§ **EXERCISE**: Below are the entries to work from; restate word for word the portion that opens with the line containing "table E) -/" and closes with the line containing "0x3FC0 = 16320. -/", keeping both.

§ **Data extracted from a collection**:
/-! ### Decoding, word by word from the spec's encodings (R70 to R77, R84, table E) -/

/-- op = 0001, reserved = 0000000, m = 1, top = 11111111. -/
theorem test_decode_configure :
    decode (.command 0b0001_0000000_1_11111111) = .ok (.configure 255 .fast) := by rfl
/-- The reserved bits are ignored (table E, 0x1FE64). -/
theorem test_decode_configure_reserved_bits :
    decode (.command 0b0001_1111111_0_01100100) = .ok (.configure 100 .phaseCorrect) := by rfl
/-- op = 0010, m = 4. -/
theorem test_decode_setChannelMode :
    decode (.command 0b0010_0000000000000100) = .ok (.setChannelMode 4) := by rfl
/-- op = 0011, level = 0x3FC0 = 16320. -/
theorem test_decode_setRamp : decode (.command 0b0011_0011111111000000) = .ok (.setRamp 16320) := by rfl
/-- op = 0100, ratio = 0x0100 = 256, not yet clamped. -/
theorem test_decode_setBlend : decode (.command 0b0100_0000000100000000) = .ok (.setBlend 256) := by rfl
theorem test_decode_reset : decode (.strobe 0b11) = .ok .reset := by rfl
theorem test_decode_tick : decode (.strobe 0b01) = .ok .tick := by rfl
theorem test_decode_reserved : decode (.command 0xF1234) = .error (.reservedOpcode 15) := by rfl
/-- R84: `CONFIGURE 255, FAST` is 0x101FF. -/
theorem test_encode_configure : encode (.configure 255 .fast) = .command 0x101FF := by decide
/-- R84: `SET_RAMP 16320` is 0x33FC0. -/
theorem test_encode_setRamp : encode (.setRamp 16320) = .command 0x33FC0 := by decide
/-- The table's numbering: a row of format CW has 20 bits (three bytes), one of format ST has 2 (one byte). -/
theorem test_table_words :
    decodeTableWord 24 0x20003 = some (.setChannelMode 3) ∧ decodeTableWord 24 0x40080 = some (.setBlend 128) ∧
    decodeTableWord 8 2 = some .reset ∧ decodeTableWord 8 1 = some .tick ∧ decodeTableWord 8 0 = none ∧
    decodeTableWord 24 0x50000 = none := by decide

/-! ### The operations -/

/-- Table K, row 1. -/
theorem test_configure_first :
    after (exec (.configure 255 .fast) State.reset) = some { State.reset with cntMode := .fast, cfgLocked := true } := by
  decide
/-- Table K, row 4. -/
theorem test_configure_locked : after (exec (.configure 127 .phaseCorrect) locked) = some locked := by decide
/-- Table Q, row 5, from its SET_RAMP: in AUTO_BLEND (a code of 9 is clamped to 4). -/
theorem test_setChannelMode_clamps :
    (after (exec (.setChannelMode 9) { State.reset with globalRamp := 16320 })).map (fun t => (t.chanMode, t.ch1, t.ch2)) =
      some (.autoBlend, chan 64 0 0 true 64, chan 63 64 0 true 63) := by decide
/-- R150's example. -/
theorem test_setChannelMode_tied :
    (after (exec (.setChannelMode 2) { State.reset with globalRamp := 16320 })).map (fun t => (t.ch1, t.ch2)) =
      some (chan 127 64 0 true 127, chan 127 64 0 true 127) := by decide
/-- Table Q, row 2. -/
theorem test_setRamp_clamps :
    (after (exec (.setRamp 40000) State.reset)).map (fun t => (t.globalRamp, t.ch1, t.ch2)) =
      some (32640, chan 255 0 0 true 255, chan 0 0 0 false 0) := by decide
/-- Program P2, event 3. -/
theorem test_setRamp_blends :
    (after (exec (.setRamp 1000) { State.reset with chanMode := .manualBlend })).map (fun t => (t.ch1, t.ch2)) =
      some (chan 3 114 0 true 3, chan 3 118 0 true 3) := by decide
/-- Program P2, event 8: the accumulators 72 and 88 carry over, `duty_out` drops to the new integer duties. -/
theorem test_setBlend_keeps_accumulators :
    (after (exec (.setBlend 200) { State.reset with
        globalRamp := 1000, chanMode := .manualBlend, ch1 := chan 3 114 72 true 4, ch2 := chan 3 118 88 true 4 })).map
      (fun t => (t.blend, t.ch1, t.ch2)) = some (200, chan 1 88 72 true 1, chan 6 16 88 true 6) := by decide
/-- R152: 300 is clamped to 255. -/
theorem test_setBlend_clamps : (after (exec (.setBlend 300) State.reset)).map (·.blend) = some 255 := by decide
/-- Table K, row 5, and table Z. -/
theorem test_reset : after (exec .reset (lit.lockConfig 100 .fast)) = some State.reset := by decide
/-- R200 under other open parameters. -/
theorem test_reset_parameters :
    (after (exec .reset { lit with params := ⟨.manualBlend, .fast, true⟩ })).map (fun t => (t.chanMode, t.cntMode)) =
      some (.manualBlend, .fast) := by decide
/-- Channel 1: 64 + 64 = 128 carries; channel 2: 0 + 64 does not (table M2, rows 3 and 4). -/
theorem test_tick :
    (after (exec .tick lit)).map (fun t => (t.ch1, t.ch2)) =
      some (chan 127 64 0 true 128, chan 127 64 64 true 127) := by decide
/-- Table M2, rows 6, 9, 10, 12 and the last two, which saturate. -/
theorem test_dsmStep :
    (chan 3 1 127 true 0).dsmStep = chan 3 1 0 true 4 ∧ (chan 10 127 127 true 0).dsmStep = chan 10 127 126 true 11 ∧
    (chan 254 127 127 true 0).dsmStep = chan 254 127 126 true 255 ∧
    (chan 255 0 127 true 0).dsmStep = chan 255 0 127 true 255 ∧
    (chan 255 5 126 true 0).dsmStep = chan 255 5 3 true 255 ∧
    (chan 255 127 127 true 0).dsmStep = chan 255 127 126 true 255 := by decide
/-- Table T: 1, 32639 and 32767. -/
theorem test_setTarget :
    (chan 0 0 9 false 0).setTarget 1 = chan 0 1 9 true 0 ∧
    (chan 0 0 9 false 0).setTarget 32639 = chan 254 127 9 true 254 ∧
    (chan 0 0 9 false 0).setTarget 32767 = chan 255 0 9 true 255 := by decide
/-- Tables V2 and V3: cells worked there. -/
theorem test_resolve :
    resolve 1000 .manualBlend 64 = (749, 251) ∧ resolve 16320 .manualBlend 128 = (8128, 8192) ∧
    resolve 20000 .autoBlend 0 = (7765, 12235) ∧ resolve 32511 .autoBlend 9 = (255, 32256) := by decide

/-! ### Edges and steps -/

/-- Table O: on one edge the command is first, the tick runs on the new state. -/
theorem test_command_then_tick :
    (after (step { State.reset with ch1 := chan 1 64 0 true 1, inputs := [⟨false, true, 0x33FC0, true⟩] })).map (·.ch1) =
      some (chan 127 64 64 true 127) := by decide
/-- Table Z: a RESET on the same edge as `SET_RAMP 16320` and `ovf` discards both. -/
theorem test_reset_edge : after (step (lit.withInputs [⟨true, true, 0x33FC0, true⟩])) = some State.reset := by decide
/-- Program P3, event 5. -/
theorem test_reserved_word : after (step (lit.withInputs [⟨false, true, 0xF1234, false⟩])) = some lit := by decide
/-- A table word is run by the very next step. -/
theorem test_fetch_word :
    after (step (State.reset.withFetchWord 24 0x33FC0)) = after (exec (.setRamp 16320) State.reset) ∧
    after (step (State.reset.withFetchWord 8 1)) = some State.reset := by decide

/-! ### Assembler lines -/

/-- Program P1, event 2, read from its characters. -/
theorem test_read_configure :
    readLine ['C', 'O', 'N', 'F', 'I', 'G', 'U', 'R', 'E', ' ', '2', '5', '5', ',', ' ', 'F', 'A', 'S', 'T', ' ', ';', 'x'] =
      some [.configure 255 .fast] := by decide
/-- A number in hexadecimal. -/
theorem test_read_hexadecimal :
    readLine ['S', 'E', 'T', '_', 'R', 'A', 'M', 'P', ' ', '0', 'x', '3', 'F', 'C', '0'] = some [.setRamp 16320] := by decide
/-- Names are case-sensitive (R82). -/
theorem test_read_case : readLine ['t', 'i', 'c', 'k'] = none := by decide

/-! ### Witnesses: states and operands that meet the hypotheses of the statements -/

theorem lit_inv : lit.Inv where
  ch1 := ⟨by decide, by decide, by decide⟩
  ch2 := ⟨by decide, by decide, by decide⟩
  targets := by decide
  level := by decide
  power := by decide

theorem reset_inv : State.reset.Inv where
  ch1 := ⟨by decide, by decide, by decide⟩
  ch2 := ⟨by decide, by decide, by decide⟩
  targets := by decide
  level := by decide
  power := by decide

...

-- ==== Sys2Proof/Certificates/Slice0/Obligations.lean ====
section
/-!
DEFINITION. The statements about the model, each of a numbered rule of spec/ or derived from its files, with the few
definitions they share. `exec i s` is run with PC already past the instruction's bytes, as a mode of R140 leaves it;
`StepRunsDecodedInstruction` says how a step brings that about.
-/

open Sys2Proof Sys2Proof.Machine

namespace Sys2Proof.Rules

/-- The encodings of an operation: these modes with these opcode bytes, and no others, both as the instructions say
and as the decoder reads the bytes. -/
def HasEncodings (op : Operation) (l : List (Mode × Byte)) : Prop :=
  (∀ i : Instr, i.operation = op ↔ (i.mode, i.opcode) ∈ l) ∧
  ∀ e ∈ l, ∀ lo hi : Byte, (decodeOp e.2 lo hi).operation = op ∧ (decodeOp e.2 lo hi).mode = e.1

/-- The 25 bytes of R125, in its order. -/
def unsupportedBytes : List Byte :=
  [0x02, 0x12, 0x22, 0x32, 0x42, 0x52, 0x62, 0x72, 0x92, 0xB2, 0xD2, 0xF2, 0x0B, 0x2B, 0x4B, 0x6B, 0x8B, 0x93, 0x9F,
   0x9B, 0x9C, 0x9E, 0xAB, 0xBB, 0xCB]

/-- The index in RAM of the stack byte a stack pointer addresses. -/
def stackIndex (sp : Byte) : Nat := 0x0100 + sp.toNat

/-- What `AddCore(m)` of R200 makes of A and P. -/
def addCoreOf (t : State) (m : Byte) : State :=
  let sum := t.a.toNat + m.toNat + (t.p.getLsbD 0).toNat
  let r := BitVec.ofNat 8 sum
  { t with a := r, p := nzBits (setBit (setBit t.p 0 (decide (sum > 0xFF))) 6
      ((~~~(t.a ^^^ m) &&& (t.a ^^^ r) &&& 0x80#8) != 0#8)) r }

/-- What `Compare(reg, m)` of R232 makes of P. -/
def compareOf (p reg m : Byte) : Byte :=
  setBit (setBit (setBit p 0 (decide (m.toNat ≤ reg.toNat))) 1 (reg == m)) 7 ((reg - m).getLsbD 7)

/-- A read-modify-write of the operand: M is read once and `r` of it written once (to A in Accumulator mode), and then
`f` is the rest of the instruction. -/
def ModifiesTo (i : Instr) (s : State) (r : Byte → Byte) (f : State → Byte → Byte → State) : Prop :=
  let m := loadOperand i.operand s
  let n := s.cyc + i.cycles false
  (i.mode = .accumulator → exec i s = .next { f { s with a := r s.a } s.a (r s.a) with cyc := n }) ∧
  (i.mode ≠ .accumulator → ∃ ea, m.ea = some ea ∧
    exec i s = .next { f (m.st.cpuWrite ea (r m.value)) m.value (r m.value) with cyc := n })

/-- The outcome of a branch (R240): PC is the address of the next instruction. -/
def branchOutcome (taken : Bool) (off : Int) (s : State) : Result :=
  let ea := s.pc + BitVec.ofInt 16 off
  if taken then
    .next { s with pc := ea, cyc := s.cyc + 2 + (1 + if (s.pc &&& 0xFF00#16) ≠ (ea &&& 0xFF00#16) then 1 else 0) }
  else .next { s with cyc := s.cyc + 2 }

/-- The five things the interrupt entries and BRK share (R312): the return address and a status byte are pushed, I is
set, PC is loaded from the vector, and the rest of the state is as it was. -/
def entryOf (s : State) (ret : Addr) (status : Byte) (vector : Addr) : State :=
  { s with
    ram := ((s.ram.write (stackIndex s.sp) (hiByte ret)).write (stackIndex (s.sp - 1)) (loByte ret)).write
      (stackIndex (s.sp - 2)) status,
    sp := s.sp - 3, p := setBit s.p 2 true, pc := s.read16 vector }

§ **RESPONSE FOR THIS EXERCISE**:
/-! ### Decoding, word by word from the spec's encodings (R70 to R77, R84, table E) -/

/-- op = 0001, reserved = 0000000, m = 1, top = 11111111. -/
theorem test_decode_configure :
    decode (.command 0b0001_0000000_1_11111111) = .ok (.configure 255 .fast) := by rfl
/-- The reserved bits are ignored (table E, 0x1FE64). -/
theorem test_decode_configure_reserved_bits :
    decode (.command 0b0001_1111111_0_01100100) = .ok (.configure 100 .phaseCorrect) := by rfl
/-- op = 0010, m = 4. -/
theorem test_decode_setChannelMode :
    decode (.command 0b0010_0000000000000100) = .ok (.setChannelMode 4) := by rfl
/-- op = 0011, level = 0x3FC0 = 16320. -/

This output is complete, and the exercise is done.